The task —
Copy out the entries below exactly as they stand, but only from the line containing "loaded (R23). -/" through the line containing "if l.mt = 1".

Dataset extract —

-- ==== Sys2Proof/Machine/Walk.lean ====
section
/-! DEFINITION. Translation: the walk (R16 to R24), the TLBs (R22, R42), the accessed and dirty bits (R22), the region table (R35 to R38), the
windows (R25), the private segment (R30), and the checks of an access in their order (R21). -/

namespace Sys2Proof.Machine

/-- The index bits of a level (R16). -/
def walkIndex (va : Dword) : Nat → Nat
  | 0 => bits va 56 48
  | 1 => bits va 47 30
  | 2 => bits va 29 21
  | _ => bits va 20 16
/-- The size of a page whose leaf stands at a level (R16). -/
def pageSize : Nat → Nat
  | 1 => 0x40000000 | 2 => 0x200000 | _ => 0x10000
/-- The size of the table at a level (R16). -/
def tableSize : Nat → Nat
  | 0 => 4096 | 1 => 0x200000 | 2 => 4096 | _ => 256

/-- The well-formedness of a leaf (R18, R19). -/
def leafOk (e : Dword) (level : Nat) : Bool :=
  level ≠ 0 && bits e 15 9 = 0 && bits e 63 63 = 0 && !(e.getLsbD 2 && e.getLsbD 3)
    && (level ≠ 2 || bits e 20 16 = 0) && (level ≠ 1 || bits e 29 16 = 0)

/-- The memory type of a leaf (R18): 0 normal, 1 uncached, 2 fabric-remote, 3 host. -/
def Leaf.mt (l : Leaf) : Nat := bits l.e 8 7
/-- The key id of a leaf (R18). -/
def Leaf.key (l : Leaf) : Nat := bits l.e 62 52

/-- The 64-bit entry at `at_`, read fresh at its home under key id 0 (R24, R41, R59, R80). One whose address lies in device register space is
read as memory (DESIGN CHOICE: the spec does not say what a walk reads there). -/
def readEntry (s : State) (va : Dword) (level at_ : Nat) : State × Except Trap Dword :=
  if !backed s.mgmt at_ 8 then (s, .error (trapAt 20 0x10 0x04 va level))
  else
    match physWaits s at_ 8 false with
    | some s => (s, .error waitAtHome)
    | none =>
      match physRead s at_ 8 0 with
      | (s, .error sub) => (s, .error (trapAt 20 0x41 sub va level))
      | (s, .ok b) => (s, .ok (BitVec.ofNat 64 (leNat b)))

/-- The walk from an entry at `at_` (R24), with a fuel of one per level. -/
def walkFrom (s : State) (va : Dword) : Nat → Nat → Nat → State × Except Trap Leaf
  | 0, level, _ => (s, .error (trapAt 20 0x10 0x01 va level))
  | fuel + 1, level, at_ =>
    match readEntry s va level at_ with
    | (s, .error t) => (s, .error t)
    | (s, .ok e) =>
      if !e.getLsbD 0 then (s, .error (trapAt 20 0x10 0x00 va level))
      else if e.getLsbD 1 then
        if level = 3 || bits e 7 2 ≠ 0 || bits e 63 52 ≠ 0 || (bits e 51 8 * 256) % tableSize (level + 1) ≠ 0 then
          (s, .error (trapAt 20 0x10 0x01 va level))
        else walkFrom s va fuel (level + 1) (bits e 51 8 * 256 + walkIndex va (level + 1) * 8)
      else if !leafOk e level then (s, .error (trapAt 20 0x10 0x01 va level))
      else if (⟨e, level, at_⟩ : Leaf).mt ≤ 1 && !backed s.mgmt (bits e 51 16 * 65536) (pageSize level) then
        (s, .error (trapAt 20 0x10 0x04 va level))
      else (s, .ok ⟨e, level, at_⟩)

/-- The walk of a virtual address under a SYS_PTROOT value (R24). -/
def walk (s : State) (ptroot va : Dword) : State × Except Trap Leaf :=
  walkFrom s va 4 0 (bits ptroot 51 12 * 4096 + walkIndex va 0 * 8)

/-! ## The TLBs and the A and D bits (R22, R42) -/

/-- What a compare-and-swap of a leaf at its home comes to (R22): it must wait, software has changed the entry, or it is done. -/
inductive Swapped where
  | wait | changed | done
  deriving DecidableEq, Repr

/-- Sets a bit of a leaf, 5 for A and 6 for D, by a compare-and-swap of the whole entry at its home under key id 0 (R22). An entry in which
the hardware has set the bit meanwhile is as it should be. -/
def swapLeaf (s : State) (l : Leaf) (b : Nat) : State × Swapped :=
  let new := l.e ||| BitVec.ofNat 64 (2 ^ b)
  match physWaits s l.at_ 8 true with
  | some s => (s, .wait)
  | none =>
    let s := recallLine s (l.at_ / 64) true
    match readGran s l.at_ 8 0 with
    | (s, .error _) => (s, .changed)
    | (s, .ok x) =>
      let x : Dword := BitVec.ofNat 64 (leNat x)
      if x = l.e then (s.homePut l.at_ (leBytes 8 new.toNat), .done)
      else (s, if x = new then .done else .changed)

/-- The entry of a core's TLBs that translates an address of a SPACE (R22, R42). -/
def tlbFind (k : Core) (space va : Nat) : Option TlbEntry :=
  k.tlb.find? fun x => x.space = space && x.va ≤ va && va < x.va + x.bytes

/-- The TLBs of a core with a change; a unit without TLBs has none. -/
def tlbMod (s : State) (core : Nat) (f : List TlbEntry → List TlbEntry) : State :=
  if (s.coreAt core).tlb.isEmpty then s else s.modCore core fun k => { k with tlb := f k.tlb }
/-- The core's TLBs without the entry of a leaf. -/
def tlbDrop (s : State) (core at_ : Nat) : State := tlbMod s core fun l => l.filter fun x => x.leaf.at_ ≠ at_

/-- A walk that ends in a well-formed leaf of a backed page sets A and installs the translation (R22). A walk that finds its entry changed
by software is made again: the access waits for it. -/
def install (s : State) (c : Ctx) (va : Dword) (l : Leaf) : State × Except Trap Leaf :=
  let new : Leaf := { l with e := l.e ||| 0x20 }
  let size := pageSize l.level
  let keep := fun (s : State) =>
    if !c.tlb || s.sched.walk then s
    else s.modCore c.core fun k => { k with
      tlb := k.tlb ++ [{ space := bits c.ptroot 11 0, va := va.toNat / size * size, bytes := size, leaf := new }] }
  if l.e.getLsbD 5 then (keep s, .ok l)
  else
    match swapLeaf s l 5 with
    | (s, .done) => (keep s, .ok new)
    | (s, _) => (s, .error waitAtHome)

/-- The leaf of an address: the one the TLBs hold, else the one the walk finds (R22, R24, R42). -/
def leafOf (s : State) (c : Ctx) (va : Dword) : State × Except Trap Leaf :=
  match (if c.tlb && !s.sched.walk then tlbFind (s.coreAt c.core) (bits c.ptroot 11 0) va.toNat else none) with
  | some x =>
    if x.leaf.mt ≤ 1 && !backed s.mgmt (bits x.leaf.e 51 16 * 65536) x.bytes then (s, .error (trapAt 20 0x10 0x04 va x.leaf.level))
    else (s, .ok x.leaf)
  | none =>
    match walk s c.ptroot va with
    | (s, .error t) => (s, .error t)
    | (s, .ok l) => install s c va l

/-- Write permission is obtained through a translation whose copy has D = 0 (R22): D is set; false when the translation has to be made
again first. -/
def markLeaf (s : State) (core : Nat) (l : Leaf) : State × Bool :=
  if l.e.getLsbD 6 then (s, true)
  else
    match swapLeaf s l 6 with
    | (s, .done) =>
      (tlbMod s core fun t => t.map fun x => if x.leaf = l then { x with leaf := { l with e := l.e ||| 0x40 } } else x, true)
    | (s, .changed) => (tlbDrop s core l.at_, false)
    | (s, .wait) => (s, false)

/-- The pages of an access that writes are marked dirty (R22). -/
def markParts (s : State) (core : Nat) : List Part → State × Bool
  | [] => (s, true)
  | p :: r =>
    match p.leaf with
    | none => markParts s core r
    | some l =>
      match markLeaf s core l with
      | (s, true) => markParts s core r
      | (s, false) => (s, false)
def markDirty (s : State) (core : Nat) (a : Acc) : State × Bool := if a.dirties then markParts s core a.parts else (s, true)

/-! ## The checks -/

/-- The first valid region that covers an address (R37). -/
def regionOf (rs : List Region) (va : Dword) : Option Region :=
  rs.find? fun r => r.base ≤ va.toNat && va.toNat < r.base + r.bytes

/-- A key id is loaded (R23). -/
def keyLoaded (m : Mgmt) (k : Nat) : Bool := k = 0 || (assoc k m.keys).isSome

/-- Checks of step 4 of R21 against the leaf and the region. -/
def kindCheck (l : Leaf) (r : Option Region) (k : Kind) (va : Dword) : Except Trap Unit :=
  let w := l.e.getLsbD 2
  let own := match r with | some r => r.own | none => false
  match k with
  | .fetch => if l.e.getLsbD 3 then .ok () else .error (trapAt 40 0x12 0x00 va)
  | .store => if !w then .error (trapAt 40 0x11 0x00 va) else if own then .error (trapAt 41 0x11 0x04 va) else .ok ()
  | .atomic => if !w then .error (trapAt 40 0x11 0x01 va) else if own then .error (trapAt 41 0x11 0x04 va) else .ok ()
  | .lock => if !w then .error (trapAt 40 0x11 0x01 va) else .ok ()
  | .engWrite => if !w then .error (trapAt 40 0x11 0x02 va) else if own then .error (trapAt 41 0x11 0x04 va) else .ok ()
  | .stashWrite => if !w then .error (trapAt 40 0x11 0x03 va) else .ok ()
  | .pixel => if !w then .error (trapAt 40 0x11 0x00 va) else .ok ()
  | _ => .ok ()

/-- Whether device register space serves the access (R448): plain loads and stores of eight aligned bytes. -/
def regServes (k : Kind) (size : Nat) : Bool := (k = .load || k = .store) && size = 8

/-- Checks of step 5 of R21: the type, then the key. -/
def typeCheck (m : Mgmt) (l : Leaf) (pa : Nat) (k : Kind) (size : Nat) (va : Dword) : Except Trap Unit := do
  if k = .fetch ∧ l.mt ≠ 0 then .error (trapAt 50 0x12 0x01 va)
  if l.mt ≤ 1 ∧ pa ≥ 0xF000000000000 then
    if l.mt ≠ 1 then .error (trapAt 51 0x10 0x06 va)
    if !regServes k size then .error (trapAt 52 0x10 0x05 va)
  if l.mt = 3 ∧ (k = .atomic ∨ k = .lock) then .error (trapAt 52 0x10 0x05 va)
  if l.mt = 1 ∧ k = .lock then .error (trapAt 52 0x10 0x05 va)
  if (k = .stashRead ∨ k = .stashWrite) ∧ l.mt ≠ 0 then .error (trapAt 52 0x10 0x05 va)
  if l.mt ≤ 1 then
    if !keyLoaded m l.key then .error (trapAt 53 0x15 0x00 va)
  else if l.key ≠ 0 then .error (trapAt 53 0x15 0x01 va)

/-- The window entry of a fabric-remote or host leaf (R25): the target of window offset 0, when the window is valid. An entry with a reserved bit
set is no valid window (DESIGN CHOICE: the spec gives such an entry no effect). -/
def windowOf (f : Fabric) (host : Bool) (idx : Nat) : Option (BitVec 128) :=
  match assoc idx (if host then f.hwin else f.fwin) with
  | some e =>
    if e.getLsbD 0 && e.getLsbD 1 = host && bits e 7 2 = 0 && bits e 31 25 = 0
        && (if host then bits e 24 20 = 0 else bits e 63 32 = 0 && bits e 127 116 = 0) then some e else none
  | none => none

/-- The place of a byte behind a leaf. -/
def placeOf (s : State) (l : Leaf) (va : Dword) : Except Trap Place :=
  let size := pageSize l.level
  let off := va.toNat % size
  match l.mt with
  | 0 => .ok (let pa := bits l.e 51 16 * 65536 + off; if pa ≥ 0xF000000000000 then .reg pa else .mem pa false)
  | 1 => .ok (let pa := bits l.e 51 16 * 65536 + off; if pa ≥ 0xF000000000000 then .reg pa else .mem pa true)
  | t =>
    match windowOf s.fabric (t = 3) (bits l.e 51 40) with
    | none => .error (trapAt 55 0x10 0x07 va)
    | some e =>
      let target := bits e 127 64 + bits l.e 39 16 * 65536 + off
      .ok (if t = 3 then .host (bits e 19 8) target else .remote (bits e 24 8) target)

/-- The write permission that an access obtains sets D (R22): stores, atomics, reductions, engine and pixel writes. LOCK and UNLOCK write
no byte, and a stash line is written only after it is filled. -/
def Kind.dirties : Kind → Bool
  | .store | .atomic | .engWrite | .pixel => true
  | _ => false

/-- Translation and the checks of steps 1 to 5 of R21 for one address that no aperture decodes. -/
def translate (s : State) (c : Ctx) (va : Dword) (size : Nat) (k : Kind) : State × Except Trap Acc :=
  if !canonical va then (s, .error (trapAt 10 0x10 0x02 va))
  else
    match leafOf s c va with
    | (s, .error t) => (s, .error t)
    | (s, .ok l) =>
      let r := regionOf c.regions va
      let chk : Except Trap Acc := do
        if !c.sup ∧ !l.e.getLsbD 4 then .error (trapAt 30 0x14 (if k = .fetch then 1 else 0) va)
        kindCheck l r k va
        typeCheck s.mgmt l (bits l.e 51 16 * 65536) k size va
        let p ← placeOf s l va
        let minDom : Domain := match l.mt with | 0 => .core | 1 => .package | _ => .system
        .ok { va := va, key := l.key, page := pageSize l.level, dirties := k.dirties
              parts := [{ place := p, off := 0, n := size, va := va.toNat, page := pageSize l.level, key := l.key, leaf := some l }]
              dom := (match r with | some r => r.dom | none => .system).max minDom
              cfmt := match r with | some r => r.cfmt | none => 0
              fresh := (match r with | some r => r.fresh | none => false) || l.mt = 1 || l.mt = 3
              own := match r with | some r => r.own | none => false
              pub := match r with | some r => r.pub | none => false }
      (s, chk)

/-- The block of a cohort on a core of the issuing core's cluster (R29). -/
def windowBlock (s : State) (c : Ctx) (core : Nat) : Option Block :=
  if !s.mgmt.clusterUp (clusterOf c.core) then none
  else (s.coreAt (coreNo (clusterOf c.core) core)).blocks.find? fun b =>
    b.launch = c.launch && b.index.toNat / c.coh = c.block.toNat / c.coh

/-- The alignment of an access (R21 step 7): the address is a multiple of the size. -/
def alignCheck (va : Dword) (align : Nat) : Except Trap Unit :=
  if va.toNat % align ≠ 0 then .error (trapAt 70 0x18 0x00 va) else .ok ()

/-- The attributes of the private aperture as a region over everything: domain core, no format, freshness left to the page (R34). -/
def privateRegion : Region := { idx := 0, dom := .core, cfmt := 0, fresh := false, own := false, pub := false, base := 0, bytes := 2 ^ 64 }

/-- A private access at private address `p` of lane `lane` (R30): each of the `words` words it touches, `n` bytes each, is
translated at its own address and keeps its own key id; the domain is the widest of their pages' (R38). -/
def privateParts (s : State) (c : Ctx) (k : Kind) (lane p n : Nat) : Nat → Nat → State × Except Trap (List Part × Domain)
  | 0, _ => (s, .ok ([], .core))
  | words + 1, off =>
    let q := p + off
    let va : Nat := (c.privBase + c.warpNo * 32 * c.privBytes + q / 4 * 128 + lane * 4 + q % 4) % 2 ^ 64
    match translate s c (BitVec.ofNat 64 va) n k with
    | (s, .error t) => (s, .error t)
    | (s, .ok a) =>
      match privateParts s c k lane p n words (off + n) with
      | (s, .error t) => (s, .error t)
      | (s, .ok (ps, d)) => (s, .ok (a.parts.map (fun x => { x with off := off }) ++ ps, a.dom.max d))

end Sys2Proof.Machine
end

Completed task —
/-- A key id is loaded (R23). -/
def keyLoaded (m : Mgmt) (k : Nat) : Bool := k = 0 || (assoc k m.keys).isSome

/-- Checks of step 4 of R21 against the leaf and the region. -/
def kindCheck (l : Leaf) (r : Option Region) (k : Kind) (va : Dword) : Except Trap Unit :=
  let w := l.e.getLsbD 2
  let own := match r with | some r => r.own | none => false
  match k with
  | .fetch => if l.e.getLsbD 3 then .ok () else .error (trapAt 40 0x12 0x00 va)
  | .store => if !w then .error (trapAt 40 0x11 0x00 va) else if own then .error (trapAt 41 0x11 0x04 va) else .ok ()
  | .atomic => if !w then .error (trapAt 40 0x11 0x01 va) else if own then .error (trapAt 41 0x11 0x04 va) else .ok ()
  | .lock => if !w then .error (trapAt 40 0x11 0x01 va) else .ok ()
  | .engWrite => if !w then .error (trapAt 40 0x11 0x02 va) else if own then .error (trapAt 41 0x11 0x04 va) else .ok ()
  | .stashWrite => if !w then .error (trapAt 40 0x11 0x03 va) else .ok ()
  | .pixel => if !w then .error (trapAt 40 0x11 0x00 va) else .ok ()
  | _ => .ok ()

/-- Whether device register space serves the access (R448): plain loads and stores of eight aligned bytes. -/
def regServes (k : Kind) (size : Nat) : Bool := (k = .load || k = .store) && size = 8

/-- Checks of step 5 of R21: the type, then the key. -/
def typeCheck (m : Mgmt) (l : Leaf) (pa : Nat) (k : Kind) (size : Nat) (va : Dword) : Except Trap Unit := do
  if k = .fetch ∧ l.mt ≠ 0 then .error (trapAt 50 0x12 0x01 va)
  if l.mt ≤ 1 ∧ pa ≥ 0xF000000000000 then
    if l.mt ≠ 1 then .error (trapAt 51 0x10 0x06 va)
    if !regServes k size then .error (trapAt 52 0x10 0x05 va)
  if l.mt = 3 ∧ (k = .atomic ∨ k = .lock) then .error (trapAt 52 0x10 0x05 va)
  if l.mt = 1 ∧ k = .lock then .error (trapAt 52 0x10 0x05 va)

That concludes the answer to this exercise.